Originally, this piece was written for a wind quintet + trumpet, violin and cello. I've decided to transfer all the pieces scored for this odd ensemble into a completely standard wind quintet. Not only is the piece more likely to get performed, but the process of reduction allows for less sloppiness and sometimes brings out a clearer sound. It may also make it more fun for the performers, as they have more to do.

It's called One because it's supposed to be one of four matching fugues for wind quintet. I have Two written and am working on one that might become Three. Sometimes (often) a piece goes its own way and no longer makes a good match for One and Two, so it winds up as an independent piece.

The music sounds jazzy but I tend to think I write "classical" music.

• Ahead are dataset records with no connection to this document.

/-! The sequencer moves within an operation: seq. -/

@[simp] theorem State.enterRun_cfg (s : State) (op : Op) (i j t : Nat) (wk : Work s.cfg.gw s.cfg.w) : (s.enterRun op i j t wk).cfg = s.cfg := rfl
@[simp] theorem State.enterRun_cmd (s : State) (op : Op) (i j t : Nat) (wk : Work s.cfg.gw s.cfg.w) : (s.enterRun op i j t wk).cmd = s.cmd := rfl
@[simp] theorem State.enterRun_status (s : State) (op : Op) (i j t : Nat) (wk : Work s.cfg.gw s.cfg.w) : (s.enterRun op i j t wk).status = s.status := rfl
@[simp] theorem State.enterRun_gen (s : State) (op : Op) (i j t : Nat) (wk : Work s.cfg.gw s.cfg.w) : (s.enterRun op i j t wk).gen = s.gen := rfl
@[simp] theorem State.enterRun_dataLen (s : State) (op : Op) (i j t : Nat) (wk : Work s.cfg.gw s.cfg.w) : (s.enterRun op i j t wk).dataLen = s.dataLen := rfl
@[simp] theorem State.enterRun_tableLen (s : State) (op : Op) (i j t : Nat) (wk : Work s.cfg.gw s.cfg.w) : (s.enterRun op i j t wk).tableLen = s.tableLen := rfl
@[simp] theorem State.enterRun_rem (s : State) (op : Op) (i j t : Nat) (wk : Work s.cfg.gw s.cfg.w) : (s.enterRun op i j t wk).rem = s.rem := rfl
@[simp] theorem State.enterRun_ngen (s : State) (op : Op) (i j t : Nat) (wk : Work s.cfg.gw s.cfg.w) : (s.enterRun op i j t wk).ngen = s.ngen := rfl
@[simp] theorem State.enterRun_nshift (s : State) (op : Op) (i j t : Nat) (wk : Work s.cfg.gw s.cfg.w) : (s.enterRun op i j t wk).nshift = s.nshift := rfl
@[simp] theorem State.enterRun_ncarry (s : State) (op : Op) (i j t : Nat) (wk : Work s.cfg.gw s.cfg.w) : (s.enterRun op i j t wk).ncarry = s.ncarry := rfl
@[simp] theorem State.enterRun_nmask (s : State) (op : Op) (i j t : Nat) (wk : Work s.cfg.gw s.cfg.w) : (s.enterRun op i j t wk).nmask = s.nmask := rfl
@[simp] theorem State.enterRun_data (s : State) (op : Op) (i j t : Nat) (wk : Work s.cfg.gw s.cfg.w) : (s.enterRun op i j t wk).data = s.data := rfl
@[simp] theorem State.enterRun_table (s : State) (op : Op) (i j t : Nat) (wk : Work s.cfg.gw s.cfg.w) : (s.enterRun op i j t wk).table = s.table := rfl
@[simp] theorem State.enterRun_seq (s : State) (op : Op) (i j t : Nat) (wk : Work s.cfg.gw s.cfg.w) : (s.enterRun op i j t wk).seq = .run op i j t wk := rfl
@[simp] theorem State.enterRun_pending (s : State) (op : Op) (i j t : Nat) (wk : Work s.cfg.gw s.cfg.w) : (s.enterRun op i j t wk).pending = s.pending := rfl
@[simp] theorem State.enterRun_reply (s : State) (op : Op) (i j t : Nat) (wk : Work s.cfg.gw s.cfg.w) : (s.enterRun op i j t wk).reply = s.reply := rfl
@[simp] theorem State.enterRun_epoch (s : State) (op : Op) (i j t : Nat) (wk : Work s.cfg.gw s.cfg.w) : (s.enterRun op i j t wk).epoch = s.epoch := rfl
@[simp] theorem State.enterRun_draws (s : State) (op : Op) (i j t : Nat) (wk : Work s.cfg.gw s.cfg.w) : (s.enterRun op i j t wk).draws = s.draws := rfl

/-! NORM's four writes (40_normalizer.md R68). -/

@[simp] theorem writeNormalized_cfg (s : State) (p : Params s.cfg.gw) : (writeNormalized s p).cfg = s.cfg := rfl
@[simp] theorem writeNormalized_cmd (s : State) (p : Params s.cfg.gw) : (writeNormalized s p).cmd = s.cmd := rfl
@[simp] theorem writeNormalized_status (s : State) (p : Params s.cfg.gw) : (writeNormalized s p).status = s.status := rfl
@[simp] theorem writeNormalized_gen (s : State) (p : Params s.cfg.gw) : (writeNormalized s p).gen = s.gen := rfl
@[simp] theorem writeNormalized_dataLen (s : State) (p : Params s.cfg.gw) : (writeNormalized s p).dataLen = s.dataLen := rfl
@[simp] theorem writeNormalized_tableLen (s : State) (p : Params s.cfg.gw) : (writeNormalized s p).tableLen = s.tableLen := rfl
@[simp] theorem writeNormalized_rem (s : State) (p : Params s.cfg.gw) : (writeNormalized s p).rem = s.rem := rfl
@[simp] theorem writeNormalized_ngen (s : State) (p : Params s.cfg.gw) : (writeNormalized s p).ngen = p.g := rfl
@[simp] theorem writeNormalized_nshift (s : State) (p : Params s.cfg.gw) : (writeNormalized s p).nshift = BitVec.ofNat 8 p.shift := rfl
@[simp] theorem writeNormalized_ncarry (s : State) (p : Params s.cfg.gw) : (writeNormalized s p).ncarry = p.carry := rfl
@[simp] theorem writeNormalized_nmask (s : State) (p : Params s.cfg.gw) : (writeNormalized s p).nmask = p.mask := rfl
@[simp] theorem writeNormalized_data (s : State) (p : Params s.cfg.gw) : (writeNormalized s p).data = s.data := rfl
@[simp] theorem writeNormalized_table (s : State) (p : Params s.cfg.gw) : (writeNormalized s p).table = s.table := rfl
@[simp] theorem writeNormalized_seq (s : State) (p : Params s.cfg.gw) : (writeNormalized s p).seq = s.seq := rfl
@[simp] theorem writeNormalized_pending (s : State) (p : Params s.cfg.gw) : (writeNormalized s p).pending = s.pending := rfl
@[simp] theorem writeNormalized_reply (s : State) (p : Params s.cfg.gw) : (writeNormalized s p).reply = s.reply := rfl
@[simp] theorem writeNormalized_epoch (s : State) (p : Params s.cfg.gw) : (writeNormalized s p).epoch = s.epoch := rfl
@[simp] theorem writeNormalized_draws (s : State) (p : Params s.cfg.gw) : (writeNormalized s p).draws = s.draws := rfl
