/-- Settles O23: below `2^n` the entries are equal, in the bits above `degree` too. -/
theorem wideTableContainsNarrowTable : Obligations.WideTableContainsNarrowTable := by
  intro s t u d n B i hnB ht htdone hu hudone hi
  obtain ⟨p, -, hp, rfl⟩ := exec_mktbl_done ht htdone
  obtain ⟨q, -, hq, rfl⟩ := exec_mktbl_done hu hudone
  have hiB : i < 2 ^ B := hi.trans_le (Nat.pow_le_pow_right Nat.two_pos hnB)
  rw [tableAt_withBuiltTable hi, tableAt_withBuiltTable hiB]
  exact congrArg (·.toNat % 2 ^ d) (tableEntry_eq_of_size_le hnB hp hq hi)

/-! ### DIVMULTI's checks (R105) -/

section Checks

variable {s : State} {d B : Nat}

theorem divmultiChecks_noTableWidth (h : ¬∃ B, 1 ≤ B ∧ s.tableLen.toNat = 2 ^ B) :
    divmultiChecks s d = .fails .noTableWidth := by
  rw [divmultiChecks, tableWidth_fails h, Checked.andThen]

variable (hB : 1 ≤ B) (hlen : s.tableLen.toNat = 2 ^ B)

include hB hlen

theorem divmultiChecks_notExactMultiple (hmod : B % s.cfg.w ≠ 0) :
    divmultiChecks s d = .fails .notExactMultiple := by
  rw [divmultiChecks, hlen, tableWidth_two_pow hB, Checked.andThen, if_pos hmod]

theorem divmultiChecks_tableWiderThanDegree (hmod : B % s.cfg.w = 0) (hdB : d < B) :
    divmultiChecks s d = .fails .tableWiderThanDegree := by
  rw [divmultiChecks, hlen, tableWidth_two_pow hB, Checked.andThen, if_neg (not_not.2 hmod), if_pos hdB]

/-- With a width that is a multiple of W and at most the degree, what is left of the checks is `normalize` with
chunk W. -/
theorem divmultiChecks_of_width (hmod : B % s.cfg.w = 0) (hBd : B ≤ d) :
    divmultiChecks s d = (normalize d s.gen s.cfg.w).andThen fun p => .passes (B, p) := by
  rw [divmultiChecks, hlen, tableWidth_two_pow hB, Checked.andThen, if_neg (not_not.2 hmod), if_neg (Nat.not_lt.2 hBd)]

end Checks

theorem exec_divmulti_fails {s : State} {d : Nat} {f : Failure} (h : divmultiChecks s d = .fails f) :
    exec (.divmulti d) s = .next (failedWith f.code s) :=
  execDivmulti_fails h

/-- Settles O32: the width's three checks come first, and of `normalize` only the degree above GW can still fail. -/
theorem divmultiFails : Obligations.DivmultiFails := by
  intro s d
  refine ⟨fun hnone => exec_divmulti_fails (divmultiChecks_noTableWidth hnone), fun B hB hlen =>
    ⟨fun hmod => exec_divmulti_fails (divmultiChecks_notExactMultiple hB hlen hmod),
      fun hmod hdB => exec_divmulti_fails (divmultiChecks_tableWiderThanDegree hB hlen hmod hdB),
      fun hmod hBd hgw => exec_divmulti_fails (f := .degreeAboveGw) ?_⟩⟩
  rw [divmultiChecks_of_width hB hlen hmod hBd, normalize_degree_above_gw s.gen hgw, Checked.andThen]

/-! ### A group is one table step (R107, R108) -/

/-- Adding a number below the lowest bit of the other addend is XOR. -/
theorem mul_two_pow_add_eq_xor {n x : Nat} (a : Nat) (hx : x < 2 ^ n) : a * 2 ^ n + x = a * 2 ^ n ^^^ x := by
  apply Nat.eq_of_testBit_eq
  intro i
  rw [Nat.mul_comm, Nat.testBit_two_pow_mul_add a hx, Nat.testBit_xor, Nat.testBit_two_pow_mul]
  by_cases hi : i < n
  · simp [hi, Nat.not_le.2 hi]
  · have hxi : x.testBit i = false :=
      Nat.testBit_lt_two_pow (hx.trans_le (Nat.pow_le_pow_right Nat.two_pos (Nat.not_lt.1 hi)))
    simp [hi, hxi, Nat.not_lt.1 hi]

/-- Two numbers side by side, shifted up by `k`, are the XOR of what each of them becomes. -/
theorem mul_two_pow_add_mul_two_pow_eq_xor {n x : Nat} (a k : Nat) (hx : x < 2 ^ n) :
    (a * 2 ^ n + x) * 2 ^ k = a * 2 ^ (n + k) ^^^ x * 2 ^ k := by
  rw [mul_two_pow_add_eq_xor a hx, ← Nat.shiftLeft_eq (_ ^^^ _), Nat.shiftLeft_xor_distrib, Nat.shiftLeft_eq,
    Nat.shiftLeft_eq, Nat.mul_assoc, ← Nat.pow_add]

section Group

variable {gw w d : Nat}

theorem groupValue_append_singleton (ws : List (BitVec w)) (x : BitVec w) :
    groupValue (ws ++ [x]) = groupValue ws * 2 ^ w + x.toNat := by
  simp [groupValue]

/-- Word by word a group enters the remainder as one number, its first word at the top of the `degree` bits. -/
theorem loopUpTo_divmultiAbsorb_eq (r : BitVec gw) (words : Nat → BitVec w) {m : Nat} (hm : m * w ≤ d) :
    loopUpTo m (fun j r => divmultiAbsorb d j r (words j)) r =
      r ^^^ BitVec.ofNat gw (groupValue ((List.range m).map words) * 2 ^ (d - m * w)) := by
  induction m with
  | zero => simp [groupValue]
  | succ m ih =>
    have hsucc : (m + 1) * w = m * w + w := Nat.succ_mul m w
    have hpos : d - m * w = w + (d - (m + 1) * w) := by omega
    rw [loopUpTo_succ, ih (by omega), divmultiAbsorb, absorb_eq_xor_ofNat, List.range_succ, List.map_append,
      List.map_singleton, groupValue_append_singleton, mul_two_pow_add_mul_two_pow_eq_xor _ _ (words m).isLt, ← hpos,
      BitVec.ofNat_xor, BitVec.xor_assoc]

/-- A group of m words is one table step at width m*W. -/
theorem divmultiGroup_eq_tableStep {m : Nat} (i : Nat) (table : Nat → BitVec gw) (data : Nat → BitVec w)
    (r : BitVec gw) (hm : m * w ≤ d) :
    divmultiGroup d m i (maskOf gw d) table data r =
      tableStep d (m * w) table r (groupValue ((List.range m).map fun j => data (i + j))) := by
  rw [divmultiGroup, loopUpTo_divmultiAbsorb_eq r (fun j => data (i + j)) hm, divmultiCombine, topIndex, toNat_shr]
  rfl

end Group

/-! ### DIVMULTI's result (R107) -/

section Loop

variable {gw w d : Nat}

/-- The group at index `i`: `k` words, or what is left of the stream. -/
theorem take_drop_map_range (data : Nat → BitVec w) (k i len : Nat) :
    (((List.range len).map data).drop i).take k = (List.range (min k (len - i))).map fun j => data (i + j) := by
  apply List.ext_getElem <;> simp

/-- Dropping `k` elements drops what is left when that is less. -/
theorem drop_add_min {α : Type} (ws : List α) (k i : Nat) :
    ws.drop (i + min k (ws.length - i)) = ws.drop (i + k) :=
  List.drop_eq_drop_iff.2 (by omega)

theorem groupsOf_of_ne_nil {α : Type} {ws : List α} (k fuel : Nat) (h : ws ≠ []) :
    groupsOf k (fuel + 1) ws = ws.take k :: groupsOf k fuel (ws.drop k) := by
  cases ws with
  | nil => exact absurd rfl h
  | cons x xs => rfl

theorem groupsOf_nil {α : Type} (k fuel : Nat) : groupsOf k fuel ([] : List α) = [] := by
  cases fuel <;> rfl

If nothing else, it's not jazz because it's not supposed to be improvised.

Update Jan 20, 2016: Here are the score and MP3, version 2:

One- Wind Quintet v2.pdf

One - Wind Quintet v2-transposed.pdf

One - Wind Quintet v2.mp3

Hear are the score and MP3, version 1:

One for Wind Quintet.pdf

One - Wind Quintet.mp3

For comparison, I happen to have an old version of the piece scored for the octet up on SoundCloud:

https://soundcloud.com/freixas/new-work/s-ZrsHd

This forum seems a lot less active than the Music Analysis and Critique. A recent thread there was for a work clearly in progress and received a lot of attention. If the posting languishes here, I may re-post in that forum.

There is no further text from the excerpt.